* **INFORMATION SHOWN**
==================================================
/-- FORMAT_NVM (R177); it waits for commands in flight to the namespace. -/
def execFormatNvm (tag : Nat) (s : State) : Result :=
  .next (s.onCmd tag true [0x80] (fun c =>
    let l := s.named c.nsid
    let ses := c.f 10 11 9
    let nvm := l.any (fun n => match s.nsOf n with
      | some v => decide (v.kind = .nvm)
      | none => false)
    if l.isEmpty && decide (c.nsid ≠ full) then s.err c .invalidNamespace
    else if 2 < ses then s.err c .invalidField
    else if nvm && decide (3 < c.f 10 3 0) then s.err c .invalidFormat
    else if nvm && (decide (3 < c.f 10 7 5) || (decide (c.f 10 3 0 < 2) && decide (c.f 10 7 5 ≠ 0))) then s.err c .invalidField
    else if s.noFormat && decide (ses ≠ 2) then s.err c .writeProtected
    else if l.any (fun n => s.nsBusy n tag) then s
    else (l.foldl (fun t n => t.formatNs c n) s).recompute.ok c))

/-- SANITIZE (R177): refused in READ_ONLY and FAILED; else every namespace loses its data and its media key. -/
def execSanitize (tag : Nat) (s : State) : Result :=
  .next (s.onCmd tag true [0x84] (fun c =>
    let act := c.f 10 2 0
    if s.noFormat then s.err c .writeProtected
    else if act = 1 then s.ok c
    else if act ≠ 2 ∧ act ≠ 3 ∧ act ≠ 4 then s.err c .invalidField
    else
      let l := s.named full
      if l.any (fun n => s.nsBusy n tag) then s
      else (l.foldl (fun t n => match t.nsOf n with
        | some v => (t.wipeNs n).setNs n (some { v with keyGen := v.keyGen + 1 })
        | none => t) s).recompute.ok c))

/-! ### Firmware update (R400 to R403) -/

/-- Bytes of the staging area. -/
def stagingSize : Nat := 16515072

/-- The staged bytes from 0 without a gap, and what they hold. -/
def stagedFrom : Nat → Nat → List (Nat × List Byte) → List Byte
  | 0, _, _ => []
  | k + 1, a, l => match l.find? (fun e => decide (e.1 = a)) with
    | some e => if e.2.isEmpty then [] else e.2 ++ stagedFrom k (a + e.2.length) l
    | none => []

def Power.staged (p : Power) : List Byte := stagedFrom p.staging.length 0 p.staging

/-- Length of the package that a staged header declares. -/
def packageLen (b : List Byte) : Nat := 262144 + blkXip b

/-- The staged package: what its header declares, of the bytes staged. -/
def Power.package (p : Power) : List Byte := p.staged.take (packageLen p.staged)

/-- FIRMWARE_IMAGE_DOWNLOAD (R400, R402). -/
def execFirmwareImageDownload (tag : Nat) (data : List Byte) (s : State) : Result :=
  .next (s.onCmd tag true [0x11] (fun c =>
    let n := 4 * (c.f 10 31 0 + 1)
    let o := 4 * c.f 11 31 0
    let d := data.take n ++ List.replicate (n - data.length) 0
    let all := s.pwr.staging ++ [(o, d)]
    let head : List Byte := match all.find? (fun e => decide (e.1 = 0)) with
      | some e => e.2
      | none => []
    let ends := decide (28 ≤ head.length) && decide (o + n = packageLen head)
    if s.pwr.commit.isSome then s.err c .sequenceErrorBusy
    else if mdtsBytes < n ∨ stagingSize < o + n then s.err c .invalidField
    else if !ends && (decide (o % 4096 ≠ 0) || decide (n % 4096 ≠ 0)) then s.err c .invalidField
    else if s.pwr.staging.any (fun e => decide (o < e.1 + e.2.length) && decide (e.1 < o + n)) then
      s.err c .overlappingRange
    else (s.setPwr { s.pwr with staging := all }).ok c))

/-- Checks on a staged package: no gap, and checks 2 to 7, with the tag in RECOVERY (R401, R403). -/
def State.packageOk (s : State) : Bool :=
  let b := s.pwr.package
  let m : BlkMedia := { headEcc := false, payEcc := false, imgEcc := false, imgSuspect := false
                        image := slice b 262144 (blkXip b) }
  decide (packageLen b ≤ b.length) && decide (blkCheck s.pwr.fuses b m = 0) &&
    (decide (s.dev ≠ .recovery) || blkTag s.pwr.fuses b)

/-- Words that bytes fill, in the packing of R276. -/
def packWord : List Byte → List Word
  | [] => []
  | [a] => [BitVec.ofNat 16 (256 * a.toNat + 255)]
  | a :: b :: t => BitVec.ofNat 16 (256 * a.toNat + b.toNat) :: packWord t

/-- Word addresses and values of a package in a slot. -/
def packageWords (b : Bool) (l : List Byte) : List (Nat × Word) :=
  placeWords (bootBase b) (packWord (l.take 262144)) ++ placeWords (imageBase b) (packWord (l.drop 262144))

/-- Re-arm the alternate selector with the parity of the current one (R361). -/
def State.rearm (s : State) : State :=
  match s.selCurrent with
  | none => s
  | some cur =>
    let alt := !cur
    let a := selSector alt * 2 ^ 15
    let seq := s.selSeq cur + 1
    let w : List Word := [0x5E1C, 1, BitVec.ofNat 16 (seq / 65536), BitVec.ofNat 16 seq]
    let crc := (crc32c (wordBytes w)).toNat
    let odd := zerosOf (s.selW cur) 32 % 2
    let t := (s.setCar (s.car.erase (selSector alt) 1)).countErase 2 (selSector alt) 1
    t.setCarWords (placeWords a (w ++ [0xFFFF, if odd = 1 then 0xFFFE else 0xFFFF,
      BitVec.ofNat 16 (crc / 65536), BitVec.ofNat 16 crc, 0xA55A]))

/-- One boot swap: the lowest SELW bit still 1 is programmed (R359). -/
def State.swapOnce (s : State) : Option State :=
  match s.selCurrent with
  | none => none
  | some sel => match lowestOne (s.selW sel) 32 0 with
    | none => none
    | some i =>
      let a := selSector sel * 2 ^ 15 + (if i < 16 then 5 else 4)
      some (s.setCarWord a (BitVec.ofNat 16 (setBits (s.carWord a).toNat (i % 16) (i % 16) 0)))

/-- The swap of a Commit: a full selector is re-armed first, and a swap that programs bit 31 is followed by a re-arm
(R361, R402). -/
def State.swapBoot (s : State) : State :=
  match s.swapOnce with
  | some t => match t.selCurrent with
    | some sel => if t.selW sel = 0 then t.rearm else t
    | none => t
  | none => match s.rearm.swapOnce with
    | some t => t
    | none => s

/-- The slot that a Commit names: FS 1 and 2 are BOOT_A and BOOT_B, 0 the one not running; in RECOVERY the one that the
selector does not select (R401, R403). -/
def State.fwSlot (s : State) (fs : Nat) : Bool :=
  if s.dev = .recovery then !s.bootSelect else if fs = 0 then !s.car.booted else decide (fs = 2)

/-- A Commit ends: the staging area is discarded (R400). -/
def State.commitEnd (s : State) (c : Cmd) (st : Status) : State :=
  (s.setPwr { s.pwr with staging := [], commit := none }).err c st

/-- Why a Commit is refused before anything is written (R401 to R403). -/
def State.commitRefused (s : State) (c : Cmd) : Option Status :=
  let fs := c.f 10 2 0
  let ca := c.f 10 5 3
  let b := s.fwSlot fs
  if s.pins.dual && decide (c.port ≠ s.ownerPort) then some .fwProhibited
  else if 3 ≤ ca ∨ (s.dev = .recovery ∧ ca ≠ 1) then some .invalidField
  else if 3 ≤ fs then some .invalidFwSlot
  else if decide (s.dev ≠ .recovery) && decide (ca ≠ 2) && decide (b = s.car.booted) then some .invalidFwSlot
  else if s.pwr.stale then some .fwProhibited
  else if ca = 2 then
    (if s.carSuspect (bootSector b) 4 || decide (blkCheck s.pwr.fuses (s.blkBytes b) (s.blkMedia b) ≠ 0) then
      some .invalidFwImage else none)
  else if !s.packageOk then some .invalidFwImage
  else none

/-- FIRMWARE_COMMIT (R401 to R403): the checks when it first comes; then, the slot's sectors erased, programmed and read
back (`written`: with success), its end. -/
def execFirmwareCommit (tag : Nat) (written : Bool) (s : State) : Result :=
  .next (s.onCmd tag true [0x10] (fun c =>
    let b := s.fwSlot (c.f 10 2 0)
    let ca := c.f 10 5 3
    let lo := bootSector b
    let n := 8 + blkXip s.pwr.package / 65536
    if s.pwr.commit.isSome ∧ s.pwr.commit ≠ some tag then s.err c .sequenceErrorBusy
    else if s.pwr.commit.isNone then
      match s.commitRefused c with
      | some st => s.commitEnd c st
      | none =>
        if ca = 2 then (if s.bootSelect = b then s else s.swapBoot).commitEnd c .fwNeedsReset
        else s.setPwr { s.pwr with commit := some tag }
    else
      let e1 := (s.setCar (s.car.erase lo 4)).countErase 2 lo 4
      let e2 := (e1.setCar (e1.car.erase (lo + 8) (n - 8))).countErase 2 (lo + 8) (n - 8)
      if written then
        let t := e2.setCarWords (packageWords b s.pwr.package)
        if ca = 0 then t.commitEnd c .success else t.swapBoot.commitEnd c .fwNeedsReset
      else (e2.undefCarWords (packageWords b s.pwr.package)).commitEnd c .internalErrorCar))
==================================================
* **WHAT THIS TASK INVOLVES**
The response must hold only the lines above from the line with "def packageWords (b" through the line with "some cur =>", each copied exactly, both ends kept.

* **EXERCISE RESULT**
def packageWords (b : Bool) (l : List Byte) : List (Nat × Word) :=
  placeWords (bootBase b) (packWord (l.take 262144)) ++ placeWords (imageBase b) (packWord (l.drop 262144))

/-- Re-arm the alternate selector with the parity of the current one (R361). -/
def State.rearm (s : State) : State :=
  match s.selCurrent with
  | none => s
  | some cur =>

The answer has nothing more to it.